▶ [TASK DETAILS]:
Copy out each line of the entries where the word "none" is present.

Excerpts from a dataset
• • • • •
/-- The checks of an engine's write of n bytes, with the home address where it passes. -/
def engineWriteCheck (ag : Agent) (va0 : Word) (n : Nat) : Act (Except Fail Nat) := do
  if va0.toNat % n ≠ 0 then return .error (.bad .misaligned)
  let va := va0.toNat
  match placeOf ag.core va with
  | .bad sub => return .error (.bad (.addr sub))
  | .bank m off =>
    match ← bankCheck ag m off n true with
    | .error f => return .error f
    | .ok _ => return .ok (bankAddr m off)
  | .cm c off =>
    match ← cmCheck ag c off n needW with
    | .error b => return .error (.bad b)
    | .ok false => return .error .cmBeyond
    | .ok true =>
      if !(← look fun s => s.cmRoom c (off / 512)) then return .error .cmFull
      return .ok (cmAddr c off)
  | .page =>
    match ← translate ag va needW with
    | .error e => return .error (.bad e)
    | .ok x => return .ok x.pa

/-- An engine's write at a home address that has passed its checks (R170). -/
def engineStore (ag : Agent) (a n v : Nat) : Act Unit := do
  engineWait ag a n
  if ownBase ≤ a then request ag a n 0
  performStore ag.core { tid := ag.tid, seat := ag.seat, deal := ag.deal, addr := a, kind := .store n v, sent := true }
    (if a < ownBase then homeRequests ag a n else []) (if a < ownBase then homeAnswers ag a 0 else [])

/-- An engine's write of n bytes: it performs at the home (R170). -/
def engineWrite (ag : Agent) (va : Word) (n v : Nat) : Act (Except Fail Unit) := do
  match ← engineWriteCheck ag va n with
  | .error f => return .error f
  | .ok a =>
    engineStore ag a n v
    return .ok ()

/-- True when stores to home addresses leave the free track space that each dirty block needs (R167). -/
def State.roomForAll (s : State) (core : Nat) (homes : List Nat) : Bool :=
  let cms := homes.filterMap fun a => match placeOf core a with
    | .cm c off => some (c, off / 512)
    | _ => none
  (cms.map fun x => x.1).eraseDups.all fun c => s.cmRoomFor c ((cms.filter fun x => x.1 == c).map fun x => x.2)

/-- Notes a sector that an engine of a thread has written in GDDR in the signature that engine k keeps for it (R184). -/
def noteEngine (t k : Nat) (a : Nat) (va : Word) : Act Unit :=
  if a < Config.hostBit then
    upd fun s => s.modThr t fun th => { th with engSigs := th.engSigs.set k (th.engSigs.get 0 k ||| sectorBits va.toNat) }
  else pure ()

/-- A push of a command releases the thread's earlier stores: the dirty blocks of its core that its stores reached are
written back (R160, R185). -/
def pushRelease : Act Unit := do
  let ag ← meAgent
  cleanWhere ag fun b => b.dirtiedBy [ag.tid]

/-- True once a write counter of the thread's seat has been seen at zero since its unit, or the pfx.ord that heads it, issued (R30,
R110, R118): now, or at the end of a cycle. -/
def counterSeen (c : BitVec 2) : Act Bool := do
  let th ← me
  let n ← myCore
  let seat ← mySeat
  if c = 0 then return true
  if th.seen.getLsbD (c.toNat - 1) then return true
  return ← look fun s => (s.core n).writeCounter seat c == 0

/-- The end of a cycle notes the write counters at zero for a unit that has begun to issue. -/
def State.noteZeros (s : State) (t : Nat) (th : Thread) : Thread :=
  if th.issued || th.paid != 0 then
    let c := s.core (coreOf t)
    let zero := fun (k : BitVec 2) => BitVec.ofBool (c.writeCounter (th.seat.getD 0) k == 0)
    { th with seen := th.seen ||| (zero 3 ++ zero 2 ++ zero 1) }
  else th

/-- Waits, after issue, until the counter has been seen at zero (R110). -/
def waitCounter (c : BitVec 2) : Act Unit := do
  if !(← counterSeen c) then hold

/-! ## Releases (R176) -/

/-- The counters a release of a scope waits for (Table 8.2). -/
def scopeCounters : Scope → List (BitVec 2)
  | .thr | .core => []
  | .oct | .clu => [1]
  | .die => [1, 2]
  | .part | .mod | .host => [1, 2, 3]

/-- Waits until each counter of a list has been seen at zero since issue (R118). -/
def waitCounters (cs : List (BitVec 2)) : Act Unit := do
  let seen ← cs.mapM counterSeen
  if !seen.all id then hold

/-- A release of the thread at a scope (R176): its own earlier accesses have performed, the seat's dirty blocks are written
back for scopes oct and wider, and the scope's counters have been seen at zero. -/
def release (scope : Scope) : Act Unit := do
  let ag ← meAgent
  let c ← look fun s => s.core ag.core
  if c.rstores.any fun r => r.tid == ag.tid && !r.performed then hold
  if !scopeCached scope then
    let ts ← look fun s => s.seatThreads ag.core ag.seat
    cleanWhere ag fun b => b.dirtiedBy ts
  waitCounters (scopeCounters scope)

/-! ## Acquires (R177, R178) -/

/-- An acquire of an agent that received a signature: at scope oct or wider it drops the matching blocks; the signature
joins the seat's (R177, R178, R183). -/
def acquireAt (ag : Agent) (scope : Scope) (sig : BitVec 512) : Act Unit := do
  if !scopeCached scope then dropWhere ag (fun b => sigMatches sig b.va) true
  upd (orSig ag.core ag.seat sig)

/-- An acquire of the current thread. -/
def acquireSig (scope : Scope) (sig : BitVec 512) : Act Unit := do acquireAt (← meAgent) scope sig

/-- Reads and clears the seat's signature, as the last step of a release does (R178). -/
def takeSig : Act (BitVec 512) := do
  let ag ← meAgent
  let sig ← look fun s => (s.core ag.core).sigs.get 0 ag.seat
  upd fun s => s.modCore ag.core fun c => { c with sigs := c.sigs.set ag.seat 0 }
  return sig

/-- The first store after a rel fence releases at its scope (R175, R182). -/
def settleRelease : Act Unit := do
  match (← me).relMark with
  | none => return ()
  | some sc =>
    release sc
    modMe fun th => { th with relMark := none }

/-! ## Loads and stores as instructions make them -/

/-- MemRead of R35: a failure traps as a load fault. -/
def memRead (va : Word) (n : Nat) (att : Att) : Act Nat := do
  match ← loadAt (← meAgent) va n att with
  | .error f => raise 5 va f
  | .ok v => return v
• • • • •
▶ [EXPECTED ANSWER]:
    | _ => none
  | none => return ()
    modMe fun th => { th with relMark := none }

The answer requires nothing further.